This paper presents a new approach for end-to-end audio-visual multi-talker
speech recognition. The approach, referred to here as the visual context
attention model (VCAM), is important because it uses the available video
information to assign decoded text to one of multiple visible faces. This
essentially resolves the label ambiguity issue associated with most
multi-talker modeling approaches which can decode multiple label strings but
cannot assign the label strings to the correct speakers. This is implemented as
a transformer-transducer based end-to-end model and evaluated using a two
speaker audio-visual overlapping speech dataset created from YouTube videos.

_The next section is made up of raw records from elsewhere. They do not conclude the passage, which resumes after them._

-- ==== Sys2Proof/Machine/Flags.lean ====
section
/-!
DEFINITION. The check computations: the cyclic redundancy check of R443 with the fixed algorithms of R444, check values
as bytes (R445), and the check digits used by the Tally.
-/
namespace Sys2Proof.Machine

/-- The n low bits of x in reverse order (R443). -/
def reflect : Nat → Nat → Nat
  | 0, _ => 0
  | n + 1, x => x % 2 * 2 ^ n + reflect n (x / 2)

/-- One bit of a byte enters the register of a width-w CRC (R443). -/
def crcBit (w poly reg b : Nat) : Nat :=
  let top := (reg / 2 ^ (w - 1) + b) % 2
  let r := reg * 2 % 2 ^ w
  if top = 1 then r ^^^ poly else r

/-- The bits k-1 to 0 of a byte enter the register, the highest first. -/
def crcBits (w poly : Nat) : Nat → Nat → Nat → Nat
  | 0, reg, _ => reg
  | k + 1, reg, b => crcBits w poly k (crcBit w poly reg (b / 2 ^ k % 2)) b

/-- The register after a byte sequence (R443). -/
def crcReg (c : CheckCfg) : Nat → List Byte → Nat
  | reg, [] => reg
  | reg, b :: bs => crcReg c (crcBits c.width c.poly 8 reg (if c.refin then reflect 8 b.toNat else b.toNat)) bs

/-- The check value of a byte sequence (R443). -/
def crc (c : CheckCfg) (bs : List Byte) : Nat :=
  let reg := crcReg c c.init bs
  (if c.refout then reflect c.width reg else reg) ^^^ c.xorout

/-- CRC-32C (R444). -/
def crc32c (bs : List Byte) : Nat := crc CheckCfg.crc32c bs

/-- CRC-64/XZ (R444). -/
def crc64 (bs : List Byte) : Nat := crc CheckCfg.crc64 bs

/-- The bytes a check value occupies (R445). -/
def checkBytes (c : CheckCfg) : Nat := ceilDiv c.width 8

/-- The nine bytes whose check value identifies an algorithm (R444, R446). -/
def checkText : List Byte := [0x31, 0x32, 0x33, 0x34, 0x35, 0x36, 0x37, 0x38, 0x39]

end Sys2Proof.Machine
end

It
is shown in the paper that the VCAM model improves performance with respect to
previously reported audio-only and audio-visual multi-talker ASR systems.

本文提出了一种新的终端对终端的音视频多人说话识别方法 - 视觉上下文注意力模型 (VCAM)，使用可用的视频信息将解码的文本分配给多个可见面孔中的一个，具有解决多人说话建模方法中的标签歧义问题，该方法实现为基于 Transformer-Transducer 的终端到终端模型，并使用来自 YouTube 视频的两个说话者音频 - 视觉重叠话语数据集进行评估，表明 VCAM 模型相对于之前报告的仅音频和音视频多人说话识别系统提高了性能。